What to produce → In the entries below, count each line holding the word "keyHigh". Answer with the total alone.
━━━ Exercise data ━━━
/-! ### Apertures -/

/-- A sampled line gives every channel the transition its record, its blind marking and its state on the line
call for, whatever the events of the line go on to do (R38 to R43). A line taken in LOCKED: more than 3
lines missing lose the roll with reason GAP, and the line is taken in LOST; 1 to 3 are first sent as held
lines with the last channel states and the line's time; then its edges move C, W and the geometry, or
count as a failure, which at EDGE_LOSS_LINES loses the roll with reason EDGES; then its channel states,
under the geometry in force, are judged for the end mark, which at END_LINES stops the tracker, resets
both half contexts and raises ROLL_END, and else are sent as a sampled line (R21, R22, R26 to R32). -/
def Obligations.SampledLineTransitions : Prop :=
  (∀ (s s' : State) (line : LineNo) (time : Time) (states : Vector Bool 102) (c : Channel),
     takeSampledLine line time states s = s' →
     (∀ r, s.apertures.records[c] = r → r.life = .empty → r.blind = true →
       s'.apertures.records[c] = { blind := states[c], life := .empty }) ∧
     (∀ r, s.apertures.records[c] = r → r.life = .empty → r.blind = false →
       s'.apertures.records[c].blind = false ∧
       (states[c] = false → s'.apertures.records[c].life = .empty) ∧
       (states[c] = true → 1 < s.setting .confirmLines →
         s'.apertures.records[c].life = .tentative line time 1)) ∧
     (∀ l0 t0 seen, (s.apertures.records[c]).life = .tentative l0 t0 seen →
       (states[c] = false → s'.apertures.records[c] = { blind := false, life := .empty }) ∧
       (states[c] = true → seen + 1 < s.setting .confirmLines →
         (s'.apertures.records[c]).life = .tentative l0 t0 (seen + 1)) ∧
       (states[c] = true → s.setting .confirmLines ≤ seen + 1 →
         ∃ m, (s'.apertures.records[c]).life = .opened l0 t0 m ∧ m = confirmMapping s c)) ∧
     (∀ l0 t0 m, (s.apertures.records[c]).life = .opened l0 t0 m →
       (states[c] = true → s'.apertures.records[c] = s.apertures.records[c]) ∧
       (states[c] = false → 1 ≤ s.setting .bridgeLines →
         (s'.apertures.records[c]).life = .bridging l0 t0 m line time 1) ∧
       (states[c] = false → s.setting .bridgeLines = 0 →
         s'.apertures.records[c] = { blind := false, life := .empty })) ∧
     (∀ l0 t0 m lc tc absent, (s.apertures.records[c]).life = .bridging l0 t0 m lc tc absent →
       (states[c] = true → (s'.apertures.records[c]).life = .opened l0 t0 m) ∧
       (states[c] = false → absent + 1 ≤ s.setting .bridgeLines →
         (s'.apertures.records[c]).life = .bridging l0 t0 m lc tc (absent + 1)) ∧
       (states[c] = false → s.setting .bridgeLines < absent + 1 →
         s'.apertures.records[c] = { blind := false, life := .empty }))) ∧
  (∀ (s : State) (ln : CompletedLine), s.tracker.mode = .locked → ln.mark = false → 3 < ln.missing →
     s.port.notices.length < 32 → ∃ lost,
       RollLost 1 ln.number { s with tracker := { s.tracker with lastLine := ln.number } } lost ∧
       takeLine ln s = takeLine ln lost) ∧
  (∀ (s u : State) (ln : CompletedLine), s.tracker.mode = .locked → ln.mark = false → ln.missing ≤ 3 →
     u = (List.range ln.missing).reverse.foldl
       (fun w j => takeSampledLine (ln.number - BitVec.ofNat 16 (j + 1)) ln.time s.tracker.lastStates w)
       { s with tracker := { s.tracker with lastLine := ln.number } } →
     (validEdges s.tracker.working ln.lanes = none → s.setting .edgeLossLines ≤ s.tracker.edgeFailures + 1 →
       u.port.notices.length < 32 → ∃ lost,
         RollLost 0 ln.number { u with
           tracker := { u.tracker with edgeFailures := s.tracker.edgeFailures + 1 } } lost ∧
         takeLine ln s = takeLine ln lost) ∧
     ∀ (tr : Tracker) (states : Vector Bool 102) (marks : Nat),
       ((∃ left right centre width : Nat, validEdges s.tracker.working ln.lanes = some (left, right) ∧
           0 < s.setting .edgeLossLines ∧
           (centre : Int) = (if s.tracker.seeded then
             s.tracker.centre + (((8 * (left + right) : Nat) : Int) - s.tracker.centre).tdiv 8
             else ((8 * (left + right) : Nat) : Int)) ∧
           (width : Int) = (if s.tracker.seeded then
             s.tracker.width + (((16 * (right + 1 - left) : Nat) : Int) - s.tracker.width).tdiv 8
             else ((16 * (right + 1 - left) : Nat) : Int)) ∧
           tr = { s.tracker with
             lastLine := ln.number, centre := centre, width := width, seeded := true, edgeFailures := 0
             geometry := geometryOf centre width s.tracker.working.spanRatio }) ∨
         (validEdges s.tracker.working ln.lanes = none ∧ s.tracker.edgeFailures + 1 < s.setting .edgeLossLines ∧
           tr = { s.tracker with lastLine := ln.number, edgeFailures := s.tracker.edgeFailures + 1 })) →
       states = channelStates tr.geometry ln.lanes →
       marks = (if (if s.setting .endMode = 0 then 14 else 13) ≤
           ((List.finRange 102).filter fun c => decide (c.val ≤ 6 ∨ 95 ≤ c.val) && states[c]).length
         then s.tracker.endMarks + 1 else 0) →
       (marks < s.setting .endLines → takeLine ln s = takeSampledLine ln.number ln.time states { u with
         tracker := { tr with endMarks := marks, lastStates := states } }) ∧
       (s.setting .endLines ≤ marks → u.port.notices.length < 32 →
         RollLeft u (takeLine ln s) ∧
         (takeLine ln s).tracker = { tr with mode := .stopped, lockCount := 0, edgeFailures := 0, endMarks := 0 } ∧
         (∀ h : Half, (takeLine ln s).half h = HalfContext.atReset (s.setting .resetLevel)) ∧
         (takeLine ln s).port = { u.port with notices := u.port.notices ++
           [{ kind := .rollEnd, lost := false, time := s.clock, fields := fieldLine ln.number }] }))

/-- APERTURE_CLOSE completes: answered OK with the state the record held, the record is EMPTY and blind, and
no other record changes; a channel above 101 is refused with BAD_ARGUMENT. An EMPTY or TENTATIVE record
sends no event, and nothing else changes. An OPEN or BRIDGING one sends its close: a control channel's to
the context of its half (R59 to R63), a PEDAL channel's as a release at one PERF_LATENCY from now less
PEDAL_LEAD_OFF to its pedal (R51, R166), a note channel's to the key it is mapped to, where it stores its
release time, one PERF_LATENCY from now, with the note that the channel owns, in PENDING, STRIKE, HOLD and
REPEAT alike (R49, R88), and does nothing on a key the channel does not own or with no mapped key (R55,
R87). The event of a channel that alone confirms or closes on a sampled line reaches the same receivers: a
control event, an engage or a release, and, for a note on an IDLE key of an enabled ROLL context, a
PENDING note with its sound time, its level and its chord latch (R48, R50, R51, R70 to R72), or a count in
NOTES_MASKED or NOTES_OUT_OF_RANGE (R53). -/
def Obligations.ApertureCloseCompletes : Prop :=
  (∀ (s a : State) (t release : Time) (tag : Byte), s.arrive t = a →
     release = timePlus a.clock (100 * (a.setting .perfLatency : Int)) →
     (∀ (c : Channel) (records : Vector Aperture 102) (port : HostPort),
       RequestAtHead a 0x0D tag [byteOf c.val] →
       records = a.apertures.records.set c { blind := true, life := .empty } →
       port = answeredPort a.port 0x0D tag .ok [byteOf (lifeNumber (a.apertures.records[c]).life)] →
       (lifeNumber (a.apertures.records[c]).life ≤ 1 →
         exec (.apertureClose t) s = .next { a with
           apertures := { a.apertures with records := records }, port := port }) ∧
       ∀ m : Option Mapping,
         ((∃ l0 t0, (a.apertures.records[c]).life = .opened l0 t0 m) ∨
           ∃ l0 t0 lc tc absent, (a.apertures.records[c]).life = .bridging l0 t0 m lc tc absent) →
         (∀ h place, ControlChannel c h place → ∃ x, ControlTaken (a.setting .stepSize) place false (a.half h) x ∧
           exec (.apertureClose t) s = .next { a.setHalf h x with
             apertures := { a.apertures with records := records }, port := port }) ∧
         (∀ p : Pedal, c = (match p with | .sustain => 6 | .shift => 101) → ∃ x,
           PedalEventTaken a.clock
             { time := timePlus release (-(1000 * (a.setting .pedalLeadOff : Int))), target := 0 } (a.pedal p) x ∧
           exec (.apertureClose t) s = .next { a.setPedal p x with
             apertures := { a.apertures with records := records }, port := port }) ∧
         (6 < c.val → c.val < 95 →
           ((∀ k, m ≠ some (.key k)) → exec (.apertureClose t) s = .next { a with
             apertures := { a.apertures with records := records }, port := port }) ∧
           ∀ k, m = some (.key k) → a.queue.status ≠ .waiting →
             (a.owner k ≠ some (rollOwner c) → exec (.apertureClose t) s = .next { a with
               apertures := { a.apertures with records := records }, port := port }) ∧
             (a.owner k = some (rollOwner c) → ∃ p,
               ReleaseStored a.clock (timePlus a.clock (1000 * ((a.voice k).repeatGap : Int))) release
                 (a.key k).phase p ∧
               exec (.apertureClose t) s = .next { a with
                 keys := a.keys.set k { a.key k with phase := p }
                 apertures := { a.apertures with records := records }
                 port := port }))) ∧
     (∀ n : Nat, 101 < n → n < 256 → RequestAtHead a 0x0D tag [byteOf n] →
       exec (.apertureClose t) s = .next { a with port := answeredPort a.port 0x0D tag .badArgument [] })) ∧
  (∀ (s s' : State) (line : LineNo) (time : Time) (states : Vector Bool 102) (c : Channel),
     takeSampledLine line time states s = s' →
     (∀ d : Channel, d ≠ c → (lineTransition (s.setting .confirmLines) (s.setting .bridgeLines) (confirmMapping s d)
       line time states[d] s.apertures.records[d]).2 = none) →
     (∀ (l0 : LineNo) (t0 : Time), states[c] = true →
       ((∃ seen, (s.apertures.records[c]).life = .tentative l0 t0 seen ∧ s.setting .confirmLines ≤ seen + 1) ∨
         (s.apertures.records[c] = { blind := false, life := .empty } ∧ s.setting .confirmLines ≤ 1 ∧ l0 = line ∧
           t0 = time)) →
       (∀ h place, ControlChannel c h place → ∃ x, ControlTaken (s.setting .stepSize) place true (s.half h) x ∧
         s' = { s.setHalf h x with apertures := { s.apertures with records := s'.apertures.records } }) ∧
       (∀ p : Pedal, c = (match p with | .sustain => 6 | .shift => 101) → ∃ x,
         PedalEventTaken s.clock
           { time := timePlus (timePlus t0 (100 * (s.setting .perfLatency : Int)))
               (-(1000 * (s.setting .pedalLeadOn : Int)))
             target := s.setting .pedalEngagePos } (s.pedal p) x ∧
         s' = { s.setPedal p x with apertures := { s.apertures with records := s'.apertures.records } }) ∧
       (6 < c.val → c.val < 95 → ∀ k : Key, k = transposedKey s.contexts.roll (c.val - 6) →
         (s.contexts.roll.enabled = false → s' = { s with
           apertures := { s.apertures with
             records := s'.apertures.records, notesMasked := min 65535 (s.apertures.notesMasked + 1) } }) ∧
         (s.contexts.roll.enabled = true →
           (keyNumber k < s.contexts.roll.keyLow ∨ s.contexts.roll.keyHigh < keyNumber k → s' = { s with
             apertures := { s.apertures with
               records := s'.apertures.records
               notesOutOfRange := min 65535 (s.apertures.notesOutOfRange + 1) } }) ∧
           (s.contexts.roll.keyLow ≤ keyNumber k → keyNumber k ≤ s.contexts.roll.keyHigh →
             ∀ (h : Half) (accent : Bool) (level : Nat) (latch : Option ChordLatch) (n : Note) (v : StrikeValues),
             (s.key k).phase = .idle → s.queue.entries = [] → s.queue.status = .idle →
             h = (if keyNumber k ≤ s.setting .splitKey then .bass else .treble) →
             accent = (match h, lifeNumber (s'.apertures.records[(4 : Channel)]).life,
                 lifeNumber (s'.apertures.records[(99 : Channel)]).life with
               | .bass, 1, _ => true
               | .bass, 2, _ => true
               | .treble, _, 1 => true
               | .treble, _, 2 => true
               | _, _, _ => false) →
             RollLevel s h l0 accent level latch →
             n = { claimant := { source := .roll, id := byteOf c.val }
                   sound := timePlus t0 (100 * (s.setting .perfLatency : Int)), level := level, release := none } →
             v = strikeValuesOf (s.setting .velMin) (s.setting .velMax) (s.voice k) s.pedals.shift.position level
               n.sound →
             ¬ reached s.clock v.planned →
             s' = { s.setHalf h { s.half h with latch := latch } with
               apertures := { s.apertures with records := s'.apertures.records }
               keys := s.keys.set k { s.key k with phase := .pending n v }
               queue := { entries := [{ key := k, planned := v.planned }], status := .timed } })))) ∧
     (∀ (m : Option Mapping) (tc : Time), states[c] = false →
       ((∃ l0 t0, (s.apertures.records[c]).life = .opened l0 t0 m ∧ s.setting .bridgeLines = 0 ∧ tc = time) ∨
         ∃ l0 t0 lc absent, (s.apertures.records[c]).life = .bridging l0 t0 m lc tc absent ∧
           s.setting .bridgeLines < absent + 1) →
       (∀ h place, ControlChannel c h place → ∃ x, ControlTaken (s.setting .stepSize) place false (s.half h) x ∧
         s' = { s.setHalf h x with apertures := { s.apertures with records := s'.apertures.records } }) ∧
       (∀ p : Pedal, c = (match p with | .sustain => 6 | .shift => 101) → ∃ x,
         PedalEventTaken s.clock
           { time := timePlus (timePlus tc (100 * (s.setting .perfLatency : Int)))
               (-(1000 * (s.setting .pedalLeadOff : Int)))
             target := 0 } (s.pedal p) x ∧
         s' = { s.setPedal p x with apertures := { s.apertures with records := s'.apertures.records } }) ∧
       (6 < c.val → c.val < 95 → ∀ k, m = some (.key k) → s.queue.status ≠ .waiting →
         (s.owner k ≠ some (rollOwner c) → s' = { s with
           apertures := { s.apertures with records := s'.apertures.records } }) ∧
         (s.owner k = some (rollOwner c) → ∃ p,
           ReleaseStored s.clock (timePlus s.clock (1000 * ((s.voice k).repeatGap : Int)))
             (timePlus tc (100 * (s.setting .perfLatency : Int))) (s.key k).phase p ∧
           s' = { s with
             keys := s.keys.set k { s.key k with phase := p }
             apertures := { s.apertures with records := s'.apertures.records } }))))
━━━
Task result → 2